Mandir puts a monitored finger through the paces.
Recently, Mandir and a team
including psychiatrist Laura Marsh, M.D., improved an existing
method to quantify tremors, a tactic that could insure earlier and better
diagnosis of Parkinson's disease (PD) and other motor ills. A full-blown
parkinsonian shake --the large-amplitude, 5-cycle-per-second variety-- is
obvious, he says. "But now we can detect early tremor so subtle even the
patient doesn't know about it." Before long, the technique should bring
precision to marking where patients stand in the course of motor disease.
You can also follow treatment progress, he says.
Basically, Mandir
singles out a finger and affixes three accelerometers --devices similar to
air-- bag sensors in automobiles. Software he created transforms finger
data into a printout of tremor depth and frequency. With it, he can
distinguish cerebellar, parkinsonian and essential/physiological tremors
or some unexpected mixes: He recently found the constant hand movement of
many Parkinson's disease patients tinged with aspects of benign essential
tremor.
Also, because drug treatments for motor disease
prompt "pretty strong" placebo effects, quantifying tremor can eliminate
that patient bias, he says.
But tremor's not Mandir's sole focus.
He's also deconstructing the akinesia--difficulty
initiating movement-- and slowness of movement, orbradykinesia that mark motor disease.
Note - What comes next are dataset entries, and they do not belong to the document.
-- ==== Sys2Proof/Tests/Slice0.lean ====
section
/-! SUPPORT. The checks of this model: what the well-formedness check refuses, worked examples of the spec, and for every statement that has hypotheses
a state and operands that meet them, clause by clause. -/

namespace Sys2Proof.Machine

set_option linter.all false
set_option Elab.async false
set_option maxRecDepth 20000

/-- A header with the CHECK of its packet. -/
def sealOnly (h : CmdHdr) (c : KCmd) : CmdHdr := { h with check := checkOf (packetHead h c) (packetParams h c) }

/-- The same with the LENGTH of its packet as well. -/
def sealHdr (h : CmdHdr) (c : KCmd) : CmdHdr := sealOnly { h with length := (cmdBytes c).length } c

/-- A header on ring 0, its reply wanted and presence expected. -/
def hdr0 : CmdHdr := { tr := .ring 0, seq := 1, length := 0, flags := 5, owner := 0x01, expEpoch := 0, check := 0, extra := [] }

/-- A header on ring 0 that passes every check of its form for a command. -/
def hdrOf (c : KCmd) : CmdHdr := sealHdr hdr0 c

/-- A device that has booted, with the seal whole and a button window open. -/
def world : Dev :=
  { Dev.reset with fold := { FoldState.reset with boot := { FoldState.reset.boot with stage := .ready }, guard := { FoldState.reset.guard with window := .button, sealIntact := true } } }

/-- A state with nothing waiting. -/
def stm (d : Dev) (m : Memory) : State := { pending := [], mem := m, dev := d }

/-- A state with nothing waiting and nothing in Pasture. -/
abbrev st (d : Dev) : State := stm d []

/-- What a device must hold for every packet of ring 0 to be taken. -/
def servingB (d : Dev) : Bool :=
  decide (d.fold.boot.stage = .ready ∧ d.pwr.season ≠ .winter ∧ d.pwr.phase ≠ .entering ∧ d.aux.swapState ≠ 1 ∧ d.fold.resetReq = false
    ∧ d.fold.guard.sealIntact = true ∧ d.fold.guard.window ≠ .shut)

def iss0 : Issue := { eng := 0, gap := 0, slot := 0, pred := none }
def ploam0 : PloamHdr := { onu := 0x3FF, seq := 1, micOk := true, now := 0 }

/-- A frame's header at port 0 with the TAG and the CRC that device `d` expects of it. -/
def cascOf (d : Dev) (t : CascType) (src dst hops : Nat) (pay : List Byte) : CascHdr :=
  let tag := cascTag d (cascHead t hops src dst 0 pay)
  { port := 0, hops := hops, src := src, dst := dst, corr := 0, tag := tag, crc := (crc32c (cascBody t hops src dst 0 pay tag)).toNat }

theorem cascOf_hears {d : Dev} {t : CascType} {src dst hops : Nat} {pay : List Byte} (h1 : domOn d 39 = true) (h2 : (cascPort d 0).st ≠ .down) :
    CascHears d (cascOf d t src dst hops pay) t pay :=
  ⟨Nat.zero_le 1, h1, h2, beq_self_eq_true _, (congrArg (_ || ·) (beq_self_eq_true _)).trans (Bool.or_true _)⟩

def bond0 : BondHdr := { micOk := true, reservedOk := true, onu := 0, msgSeq := 1, bondId := 0, epoch := 1, channel := 0, frame := 0, now := 0 }
def img0 : ImageDesc :=
  { kind := 2, programId := 1, version := 1, rollback := 0, signerSlot := 0, size := 1024, formOk := true, hashOk := true, sigOk := true, cycles := 100,
    credits := 10, digest := 0, table := [{ entry := 0, cls := 0, trigger := 0, line := 0, cycles := 100, deadline := 1 }] }
def tx0 : TxOp := { now := 0, stamp := 0, deferred := false, carrierLost := false, collided := false }
def queue0 : QueueFields := { group := 0, slot := 0, quantum := 64, limitG := 1, yPct := 50, rPct := 50, deep := false }
def leg0 : LegRec :=
  { id := 0, conf := 0, audioIn := true, audioOut := true, ipv6 := false, srtp := false, nackReq := false, ecn := false, fixed := false, audioFec := false,
    videoOut := 0, contrib := false, hashProfile := 1, ctrlDest := 0, localAddr := 1, remoteAddr := 2, localPort := 5004, remotePort := 5006, egress := 0,
    dscp := 0, tci := 0, aSsrcIn := 1, aSsrcOut := 2, vSsrcIn := 0, vSsrcOut := 0, aCodec := 1, aPt := 96, vCodecIn := 0, vPtIn := 0, vCodecOut := 0,
    vPtOut := 0, extDd := 0, lang := 0, saIn := 0xFFFF, saOut := 0xFFFF, jbMin := 24, jbMax := 48, bwMin := 64, bwMax := 128, bwStart := 96,
    arMin := 16, arMax := 64, maxW := 0, maxH := 0, maxFps := 0, layout := 0, fbInterval := 0, allocId := 0, contribMax := 0, reservedOk := true }
def conf0 : ConfRec :=
  { id := 0, mixEngine := 0xFFFF, topK := 4, langCount := 1, spans := false, leaveFade := false, video := false, encSettings := 1, inputReserve := 4, tag := 0,
    reservedOk := true }
def trunk0 : TrunkRec :=
  { trunk := 0, inbound := true, outbound := true, channels := 8, degInsert := false, bonded := false, engine := 0xFFFF, slice := 0, target := 12, portIn := 16,
    portOut := 17, allocId := 1, degThr := 1, degSet := 1, degClr := 1, reservedOk := true }
def time0 : TimeCfg :=
  { todSrc := false, autoRate := true, src := 0, phaseOfs := 0, holdDrift := 1000, todStepMax := 1000, todErr := 100, ppsWidth := 100, rclkSquelch := false,
    rclkSel := 0, sleepDrift := 5000, cascAsym0 := 0, cascAsym1 := 0, succRank := 15 }
def tick0 : TickIn :=
  { refCycles := 19531, crystalCycles := 4, lostIn := [], lostMix := [], lostRoutes := [], engines := [], mics := [], decoded := [], packets := [],
    scrubShort := [], scrubFound := [], stores := [] }
def tdm0 : TdmRec := { port := 0, slots := 16, width := 16, mode := 0, enable := true, fsHz := 48000, reservedOk := true }
def sa0 : SaRecord := { path := 1, cipher := 1, dir := 0, keyLen := 16, pktLimit := 0, byteLimit := 0, ssci := 0, zeroOk := true }
def act0 : ActionRec := { dest := 0, cls := 0, colour := 0, target := 64, policer := 0xFFFF, pushTci := 0, pushTpid := false, reservedOk := true }
def rule0 : RuleRec := { value := 0, mask := 0, action := act0 }
def rtp0 : RtpIn := { b0 := 0x80, b1 := 96, ssrc := 1, index := 0, bytes := 100, authNew := true, authOld := true, ts := 0, marker := true, stamp := 0, ecn := 0, body := [] }
def route0 : RouteRec :=
  { id := 0, output := false, crossfade := false, gateOk := false, conf := 0, role := 0, channel := 0, endType := 0, endUnit := 0, endIndex := 0,
    minus := 0xFFFF, gain := 0, monitor := 0, engine := 0, rateHz := 48000, reservedOk := true }
def port0 : PortFields :=
  { enable := true, pauseRx := true, svcAuto := true, svcSpeed := 2, svcDuplex := true, maxFrame := 1522, promisc := false, passAllMcast := false, pvid := 1,
    pcpDefault := 0, ingPush := false, ingTpid := false, egrStrip := false, lpiEn := false, lpiIdle := 1, lpiRxTw := 17, lpiTwMax := 20 }
def otp0 : OtpFields := { rootEpoch := 0, jumper := false, debug := false, mgmt := false, keylistHash := 0, mgmtKeyHash := 0, ownerId := 0 }
def meter0 : MeterFields := { mode := 0, yellowAct := 0, redAct := 0, cir := 1000, cbs := 4096, pir := 2000, pbs := 8192 }
def meas0 : Measures := { told := 10, lost := 0, ce := 0, trendN := 0, trendD := 1, sendRate := 64000, rtt := 100, jitter := 3, fresh := true }
def mark0 : Marker := { tick := 5, device := 1, state := 2, timeErr := 10, epoch := 1 }
def layer0 : LayerIn := { spatial := 0, temporal := 0, opens := true, spatialSwitch := false, temporalSwitch := false, dims := [] }
def cell0 : CellRec := { x := 0, y := 0, w := 1, h := 1, kind := 0, tier := 0, source := 0 }
def layout0 : LayoutRec :=
  { id := 0, conf := 0, excludeSelf := false, hasS := true, hasM := false, hasL := false, border := 0, videoHold := 0, refresh := 0,
    variants := [{ w := 1, h := 1, fps := 30, cells := [cell0] }], reservedOk := true }
def keys0 : KeyList := { keys := [(0, 7)] }
def gem0 : GemIn := { port := 16, keyIdx := none, multicast := false, first := true, last := true, data := [], frame := 0, now := 0 }
def frame0 : FrameIn :=
  { bytes := List.replicate 64 0, fcsOk := true, pcsErr := false, partialByte := false, macsec := .untagged, stamp := 0, outStamp := 0, now := 0, egressBusy := false }
def frag0 : FragIn := { verOk := true, hcrcOk := true, sof := true, eof := true, seq := 0, port := 16, data := [] }
def ds0 : DsFrame := { found := true, countOk := true, frameCount := 1, chan := 0, skew := 0, fecCorr := 0, fecUncorr := 0, stamp := 0, now := 0, levels := [] }
def contrib0 : ContribRec := { leg := 0, mode := 0, relayer := false, width := 640, height := 480, fps := 30, reservedOk := true }
def burst0 : BurstIn := { reqs := [], fetchBytes := [], fetchFail := [], data := [], readFail := none, writeFail := none, listeners := [] }
def acc0 : AccCfg := { native := (true), rate := 2, regId := 0, to1 := 10000, to2 := 100, tkey := 5000, flapWindow := 60, qbase := 10 }
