-- ==== Sys2Proof/Machine/Wire.lean ====
section
/-! DEFINITION. The Eothar ports' shared operations: flits and their CRC, virtual channels, credits, labels, sending,
replay and acknowledgement (spec/11, spec/12). -/

namespace Sys2Proof

/-! ### Flits (R305, R306, Tables 11.2 to 11.5) -/

/-- One bit of CRC-32C, reflected: polynomial 0x1EDC_6F41. -/
def crc32Bit (r : BitVec 32) : BitVec 32 :=
  if r.getLsbD 0 then (r >>> 1) ^^^ 0x82F63B78#32 else r >>> 1

def crc32Byte (r : BitVec 32) (b : Byte) : BitVec 32 :=
  let r := r ^^^ b.setWidth 32
  crc32Bit (crc32Bit (crc32Bit (crc32Bit (crc32Bit (crc32Bit (crc32Bit (crc32Bit r)))))))

/-- CRC-32C of R306. -/
def crc32c (bs : List Byte) : BitVec 32 := ~~~(bs.foldl crc32Byte 0xFFFFFFFF#32)

/-- The computed CRC of a flit, over bytes 0 to 135. -/
def Flit.computed (f : Flit) : BitVec 32 := crc32c (Machine.bytesLE (f.payload ++ f.hdr).toNat 136)

def Flit.type (f : Flit) : BitVec 4 := f.hdr.extractLsb' 60 4
def Flit.cls (f : Flit) : BitVec 3 := f.hdr.extractLsb' 57 3
def Flit.vc (f : Flit) : Bool := f.hdr.getLsbD 56
def Flit.seq (f : Flit) : BitVec 10 := f.hdr.extractLsb' 46 10
def Flit.ack (f : Flit) : BitVec 10 := f.hdr.extractLsb' 36 10
def Flit.label (f : Flit) : BitVec 10 := f.hdr.extractLsb' 26 10
def Flit.hops (f : Flit) : BitVec 6 := f.hdr.extractLsb' 20 6
def Flit.inj (f : Flit) : BitVec 20 := f.hdr.setWidth 20

end Sys2Proof

namespace Sys2Proof.Machine

def typeIdle : BitVec 4 := 0#4
def typeNak : BitVec 4 := 1#4
def typeInit : BitVec 4 := 2#4
def typeHead : BitVec 4 := 3#4
def typeData : BitVec 4 := 4#4
def typeLast : BitVec 4 := 5#4
def typeSingle : BitVec 4 := 6#4

def clsMgt : BitVec 3 := 0#3
def clsSched : BitVec 3 := 1#3
def clsColl : BitVec 3 := 2#3
def clsReq : BitVec 3 := 3#3
def clsRpl : BitVec 3 := 4#3

/-- Input buffer of a class and virtual channel (R347). -/
def bufferOf (cls : BitVec 3) (vc : Bool) : Nat := 2 * cls.toNat + vc.toNat

/-- Word k of a 128 B payload (RBk, SB0, and HBk as word k + 1). -/
def payWord (p : BitVec 1024) (k : Nat) : W64 := p.extractLsb' (64 * k) 64

/-- A SINGLE's payload (Table 11.5). -/
def singleOf (kind : BitVec 8) (drank srank : BitVec 16) (body : BitVec 960) : BitVec 1024 :=
  body ++ (kind ++ drank ++ srank ++ 0#24)

def singleKind (p : BitVec 1024) : BitVec 8 := p.extractLsb' 56 8
def singleDrank (p : BitVec 1024) : BitVec 16 := p.extractLsb' 40 16
def singleSrank (p : BitVec 1024) : BitVec 16 := p.extractLsb' 24 16
def singleBody (p : BitVec 1024) : BitVec 960 := p.extractLsb' 64 960

/-- MTYPE of a management frame (R348). -/
def mtype (p : BitVec 1024) : BitVec 8 := p.extractLsb' 64 8

/-- A HEAD's route block (Table 11.4). -/
def routeBlock (drank srank : BitVec 16) (w0 : W64) (dest src : BitVec 128) (w5 : W64) : BitVec 1024 :=
  0#512 ++ 0#64 ++ w5 ++ src ++ dest ++ w0 ++ (drank ++ srank ++ 0#32)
By focusing on
basic movements wired in the primate brain --in this case, a simple
back-and-forthing of the hand between two marks on a table-- he gets a
normal baseline reading to compare with motor disease
patients.
With electromyelography, the team records electrical
activity in target muscles. Typically, three phases of firing appear: a
burst when movement begins, when it's carried out and when muscles put on
the brakes. "PD patients, however, don't shut off like they should. They
overshoot; they undershoot. The crisp pattern is gone. You can see
bradykinesia's slow movement for example, or akinesia's simultaneous
firing of opposing muscles."
One surprising find --that PD
patients move more normally when someone says "go"-- may spark a novel way
to improve ability. "The 'go' signal may help evade bradykinesia and
akinesia," says Mandir. He's confirmed the effect in monkeys and is
testing a patient-carried device that gives audible cues.
Mandir
has quantified things so well at the muscle level he's able to spot
corresponding events in the brain. With functional MRI, he has matched
brain activity to the three phases of his movement task. Most important,
he can map the bursts' origin in the brain. The supplementary motor area,
for example, appears linked to readying and initiating movement. "In PD
patients, that area atypically fires at a low rate, doesn't build and
screws up the timing of movement."
Everyone knows the substantia
nigra as the seat of Parkinson's, he adds, but proving other areas are
involved has great importance for therapy. "We're seeing PD's effects
throughout the brain. My hope is that the disease's pathology is minor;
correct it and there'll be a massive righting of the brain." For more information, call
410.614.1216.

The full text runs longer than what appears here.